Alibhai-Brown is totally opposed to injustice and wedded to an ideal of a multicultural British identity, yet her argument is complex - and painful at times to black as well as white.

She is anti-racist, but not anti-English. How happy I am to find myself quoted: "We English must feel secure in our Englishness if we are not to lapse back into a super-nationalism fuelled by rancid imperial nostalgia." As she says, "there must be something going on" when this view is shared by such a mixed bag as Ann Leslie, Melanie Phillips, Anthony Barnett, Billy Bragg and herself. One of the difficulties of the English old left was that it seemed to enthuse about every other nationalism except its own.

She ends a shrewd chapter on education with a reference to the new citizenship curriculum: "Bernard Crick has carefully built up an argument for the creation of an educated, caring society with different perspectives and with collective responsibilities." Well, that's an accolade.

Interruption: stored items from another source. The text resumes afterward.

-- ==== Sys2Proof/Syntax.lean ====
section
/-! DEFINITION. The instruction set as a type: one constructor per row of spec/opcode_table.json, in the table's order. The rows
that are instruction words carry their operands (chapters 01 to 18 of the spec); the rows that are steps of a unit carry which unit
moves, or the input it is given. -/

namespace Sys2Proof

But wait: "If this initiative ignores the powerful presence of ethnic, racial and religious diversity, it too will fail. And it will deserve to. And more generations will then be lost." I share the worry and accept some of the implied reproof. It is damned easy to put good words on paper. Yet the influence of the classroom depends not merely on the professionalism of pressured teachers, but on the example of political leaders and the ethos of the popular press.

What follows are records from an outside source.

/-- The effect of an RMW at an owner (R244, R248, R275, R335, R340). -/
inductive Rmw where
  | rat (fn : Nat) (dbl lit : Bool) (b c : Word)
  | enq (nw : Nat) (data : List Word)
  | deq (nw : Nat)
  | fut (fn : Nat) (psn : Bool) (b : Word)
  | barrier
  | bump (size : Nat) (cur : Option Word)
deriving DecidableEq, Repr

/-- What a reply brings (R231, R122, R245, R248): the values, poison, or a fault found at the owner. -/
inductive Reply where
  | vals (v : List Word)
  | poison
  | fault (t : Trap)
deriving DecidableEq, Repr

/-- Where a reply goes: the waiting instruction of a slot, an `e` register, or nowhere but the count of outstanding accesses
(R231, R245). `task` names the task the result is due to (R55). -/
inductive RTo where
  | wait
  | ereg (r : EReg)
  | none
deriving DecidableEq, Repr

/-- The sender of a message (R230): core, slot, context and task. -/
structure Sender where
  core : Nat
  slot : Nat
  ctx : Nat
  task : Nat
deriving DecidableEq, Repr

/-- A task descriptor (R252). -/
structure Desc where
  w0 : Word
  w1 : Word
deriving DecidableEq, Repr

/-- What travels on the mesh to a core (R231). -/
inductive MsgBody where
  | load (pa n : Nat) (dst : RTo)
  | store (bytes : List (Nat × Byte)) (poison : List Nat) (entry : Nat) (va : Word)
  | stn (pa half : Nat) (v : BitVec 4) (entry : Nat) (va : Word)
  | rmw (pa n : Nat) (op : Rmw) (dst : RTo) (va : Word) (entry : Nat)
  | counter (idx : Nat) (op : Option Rmw) (rel : Bool) (dst : RTo) (entry : Nat)
  | sendw (ctx base wlen off : Nat) (data : List Word) (cn : Option Nat)
  | count (pa : Nat) (psn : Bool)
  | spawn (d : Desc) (cont : Bool)
  | hmsg (hn : Nat) (data : List Word) (ctx : Nat)
  | lmsg (hn : Nat) (data : List Word) (ctx : Nat)
  | fault (target f0 f1 f2 : Word)
  | notice (cookie : Nat)
  | swin (slot sel : Nat) (wr : Option Word)
  | hresume (slot : Nat) (next : Bool)
  | reply (r : Reply) (slot task : Nat) (dst : RTo)
deriving DecidableEq, Repr

/-- A message with its sender. -/
structure Msg where
  dst : Nat
  src : Sender
  body : MsgBody
deriving DecidableEq, Repr

/-- Whose place in a store buffer a performed store releases. -/
inductive Ack where
  | none
  | entry (core id : Nat)
deriving DecidableEq, Repr

/-- A read-modify-write on its way to its owner, in its place among the stores of its core (R245, R259, R260): one of memory, or one of
a counter window (R249), a store to the window included. -/
inductive SbReq where
  | none
  | rmw (pa n : Nat) (op : Rmw) (dst : RTo)
  | ctr (core idx : Nat) (op : Rmw) (dst : RTo)
deriving DecidableEq, Repr

/-- A buffered store (R260): bytes by physical address, words written poisoned (R72), or one nibble (R124). `slot` 5 marks a
built-in handler's. `tile` is the tile of an MSTORE (R209). `rel` holds the send until every earlier store is performed (R263). `va` is
the address that its record names (R73, R110), `rd` what a read-modify-write has read or will read beside what it writes, `req` a
read-modify-write that its owner has still to execute, `acq` whether later reads of the task wait for it (R245). -/
structure StoreEnt where
  id : Nat
  slot : Nat
  src : Sender
  bytes : List (Nat × Byte)
  poison : List Nat
  nib : Option (Nat × Nat × BitVec 4)
  tile : Option (Fin 4)
  rel : Bool
  sent : Bool
  ack : Ack
  va : Word
  rd : List (Nat × Nat)
  req : SbReq
  acq : Bool
deriving DecidableEq, Repr

/-- Which instance a barrier names (R331). -/
inductive BarKey where
  | core (c : Nat) | quad (launch q : Nat) | die (launch d : Nat) | pkg (launch : Nat) | pod (ctx : Nat)
deriving DecidableEq, Repr

/-- What a blocked or stalled slot waits for (R325). -/
inductive Wait where
  | eEmpty (r : EReg)
  | dEmpty (i : Fin 4)
  | dFull (i : Fin 4)
  | dFlush (i : Fin 4)
  | cmdFull (eng ch : Nat)
  | resEmpty (eng ch : Nat)
  | asyncPop (eng ch : Nat)
  | outbound
  | outboundRat
  | readyFull (core : Nat)
  | waita (pa n : Nat) (expect : Word) (lim : Word)
  | barWait (inst : BarKey) (tok : BitVec 32)
  | objBar (pa tok : Nat)
  | tile (c : Fin 4)
  | walkTurn
  | lmap
  | tlbi (id : Nat)
  | replyCore
  | replyMem
  | xlate
  | fence
  | fenceAcq
  | order
  | retireSlot
  | retireCore
  | dqFull
  | matrixSlot (c : Option (Fin 4))
  | idle (lim : Option Nat)
  | storeFull
  | overlap
  | mrotRecv
deriving DecidableEq, Repr

/-- The states of a slot (R319, R355). -/
inductive SlotSt where
  | free
  | ready
  | blocked (w : Wait)
  | stalled (w : Wait)
  | halted
  | parked
deriving DecidableEq, Repr

/-- What a slot's instruction is waiting to be told: outstanding reply (R122); `mem` once memory has been asked. -/
inductive Pend where
  | none
  | mem
  | waiting
  | got (r : Reply)
deriving DecidableEq, Repr

/-- The place of a task in a template (R311, R316). -/
inductive TplRole where
  | none
  | prologue
  | item
  | join
deriving DecidableEq, Repr

/-- A piece of an access that lies in one page and with one owner: its address as the access names it, its physical address and
length, the page's memory type and key, and whether it was reached through a translation. -/
structure Seg where
  va : Word
  pa : Nat
  n : Nat
  mt : MT
  key : Nat
  win : Bool
deriving DecidableEq, Repr

/-- One slot (R10, R319, R342, R344). `pend`, `walkAns`, `t0`, `noted` and `idle0` are the progress of an instruction that has not completed;
`noted` holds the pieces, already translated, that it goes on with. -/
structure Slot where
  st : SlotSt
  pc : Word
  g : Vector Word 24
  e : Vector EVal 8
  d : Vector (Option Stream) 4
  k : Vector Word 4
  w : Vector WMap 16
  ix : Word
  nix : Word
  rank : Word
  rlen : Word
  src : Word
  fpst : BitVec 5
  upc : Word
  finfo0 : Word
  finfo1 : Word
  finfo2 : Word
  carveBase : BitVec 17
  carveSize : BitVec 17
  spillN : BitVec 5
  cowN : BitVec 7
  qbase : BitVec 17
  tplBase : BitVec 17
  ovfp : Word
  engMap : Word
  wdLim : BitVec 11
  sv : Bool
  up : Bool
  depth : BitVec 2
  mw : Nat
  task : Nat
  ctx : Nat
  launch : Option Nat
  bind : BitVec 64
  meas : Option (BitVec 384)
  role : TplRole
  tpl : Option Nat
  lineMap : List (Nat × Nat)
  pend : Pend
  walkAns : List (Nat × WalkAns)
  t0 : Option Word
  noted : List Seg
  idle0 : Option (Nat × Nat)
  watchdog : Option Nat
  argsDue : Option (Nat × Word)
deriving DecidableEq, Repr

/-- An accumulator tile (R189): 32 rows of 32 FP32 elements, row 0 in the low bits; seal, poison, claim. `owner` is the slot and the task
that claim it, `giving` whether they have given it up: then the claim ends with what they had accepted for the tile (R55, R208). -/
structure Tile where
  data : BitVec 32768 := 0
  tag : Option (Fin 64) := none
  poison : Bool := false
  owner : Option (Nat × Nat) := none
  giving : Bool := false
deriving DecidableEq, Repr

/-- The operand latch or the receive buffer of a core (R189, R198, R200): 2 KiB of elements and 128 block scales. -/
structure Latch where
  data : BitVec 16384
  scales : BitVec 1024
  tag : Option (Fin 64)
  poison : Bool
  full : Bool
deriving DecidableEq, Repr

/-- A retirement still due from the wide or the matrix unit (R156, R157, R190); `keys` are the key slots under which it was accepted, each
with whether it reads a furled local range (R213, R217), `id` the machine's numbering at its acceptance (R106). -/
structure Retire where
  matrix : Bool
  slot : Nat
  task : Nat
  flags : BitVec 5
  result : Option (EReg × Word × Bool)
  doom : Option (Trap × Word)
  tile : Option (Fin 4)
  rot : Bool
  keys : List (Nat × Bool)
  id : Nat
deriving DecidableEq, Repr

/-- An MROT accepted and not yet complete (R200): the next core of its sub-ring, whether its Send is still due, and the number that the
next buffered store had when it was accepted, by which the stores of later matrix instructions wait for it. -/
structure Rot where
  slot : Nat
  task : Nat
  next : Nat
  sendDue : Bool
  id : Nat
deriving DecidableEq, Repr

/-- A ready-queue entry (R322). -/
structure RqEnt where
  cls : Nat
  desc : Desc
  launch : Option Nat
  ctx : Nat
  src : Word
  age : Nat
  seq : Nat
  ovf : Bool
  /-- what the task starts with: an L message's handler number and payload, a notice's cookie, a supervisor handler's registers, a
  join of a template, or a plain descriptor -/
  kind : Nat
  data : List Word
deriving DecidableEq, Repr

/-- A waiting-task entry (R253). -/
structure WtEnt where
  ctr : BitVec 6
  thr : BitVec 32
  ge : Bool
  desc : Desc
  launch : Option Nat
  ctx : Nat
deriving DecidableEq, Repr

/-- The join of a template (R316). -/
inductive JoinSt where
  | none | waiting (pc : Word) | placed (pc : Word) (since : Nat) | running | ended
deriving DecidableEq, Repr
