-- ==== Sys2Proof/Machine/Ops.lean ====
section
/-! DEFINITION. The named operations over the state: cores, slots and registers; physical memory, its owners and its poison (chapters
03 and 06); records to the host (R110, R388); the end of a task (R55, R316, R317); taking an exception (R28, R347 to R356). -/

namespace Sys2Proof.Machine

/-! ### Cores, slots, quads -/

/-- The core of an id: a package rank below 6,144, or a translation service core `6144 + 8 * die + j` (R57, R61). -/
def coreOf (s : State) (c : Nat) : Core := (nget s.cores c).getD Core.reset

/-- The slot of a number; 4 is the H slot. -/
def slotOf (k : Core) (i : Nat) : Slot := (k.slots[i]?).getD Slot.reset

/-- A core replaced. -/
def setCore (s : State) (c : Nat) (k : Core) : State := { s with cores := nset s.cores c k }

/-- A core changed. -/
def modCore (s : State) (c : Nat) (f : Core → Core) : State := setCore s c (f (coreOf s c))

/-- A slot of a core changed. -/
def Core.modSlot (k : Core) (i : Nat) (f : Slot → Slot) : Core := { k with slots := k.slots.setIfInBounds i (f (slotOf k i)) }

/-- A slot changed. -/
def modSlot (s : State) (c i : Nat) (f : Slot → Slot) : State := modCore s c fun k => k.modSlot i f

/-- The slot of a core. -/
def slotAt (s : State) (c i : Nat) : Slot := slotOf (coreOf s c) i

/-- The running slot of a core; slot 0 where none runs. -/
def actOf (s : State) (c : Nat) : Nat := (coreOf s c).act.getD 0

/-- The quad record. -/
def quadAt (s : State) (q : Nat) : Quad := (nget s.quads q).getD Quad.reset

/-- A quad changed. -/
def modQuad (s : State) (q : Nat) (f : Quad → Quad) : State := { s with quads := nset s.quads q (f (quadAt s q)) }

/-- The count of `clk` of a core since the package's reset (R14): in protected mode it goes on at 1 GHz, otherwise with the arithmetic
clock. -/
def Core.clk (s : State) (k : Core) : Nat := k.clkBase + ((if k.clkProt then s.ns else s.cycles) - k.clkFrom)

/-- `clk` of a core (R14). -/
def clkOf (s : State) (c : Nat) : Word := BitVec.ofNat 64 ((coreOf s c).clk s + Config.clkOffset c)

/-- A core given to a context; its `clk` goes on from where it is in the context's mode (R14). -/
def Core.enter (s : State) (ctx : Nat) (k : Core) : Core :=
  let prot := match nget s.ctxs ctx with | some x => x.desc.prot | none => false
  if prot = k.clkProt then { k with ctx := some ctx }
  else { k with ctx := some ctx, clkProt := prot, clkBase := k.clk s, clkFrom := if prot then s.ns else s.cycles }

/-- The VF of a context id (`vf * 2^20 + pasid`). -/
def vfOf (x : Nat) : Nat := x / 1048576

/-! ### Physical memory -/

/-- The agent of the CXL port whose HDM decoder claims a page of CXL memory (R62, R67). -/
def cxlOwner (hdm : Windows) (page : Nat) : Owner :=
  match hdm.claims.find? fun c => decide (c.2.1 ≤ page) && decide (page < c.2.1 + c.2.2) with
  | some c => .cxl c.1
  | none => .hole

These are concerns of such difficulty that where so many fools step in, angels fear to tread. But not this armoured angel, even if she can - in flailing great wings - occasionally hit too many targets. At the end, speaking of the aftermath of the Lawrence report, she says: "As a nation we had to listen and watch with anger and shame as all that we value and ought to take pride in has shown itself to be poisonous dust".

Not "all", Yasmin. There's enough left in the political traditions of the indigenous historic nations to be shamed into action towards removing injustices - and achieving a more mutually respectful understanding of the diverse identities within the overarching concept of "British".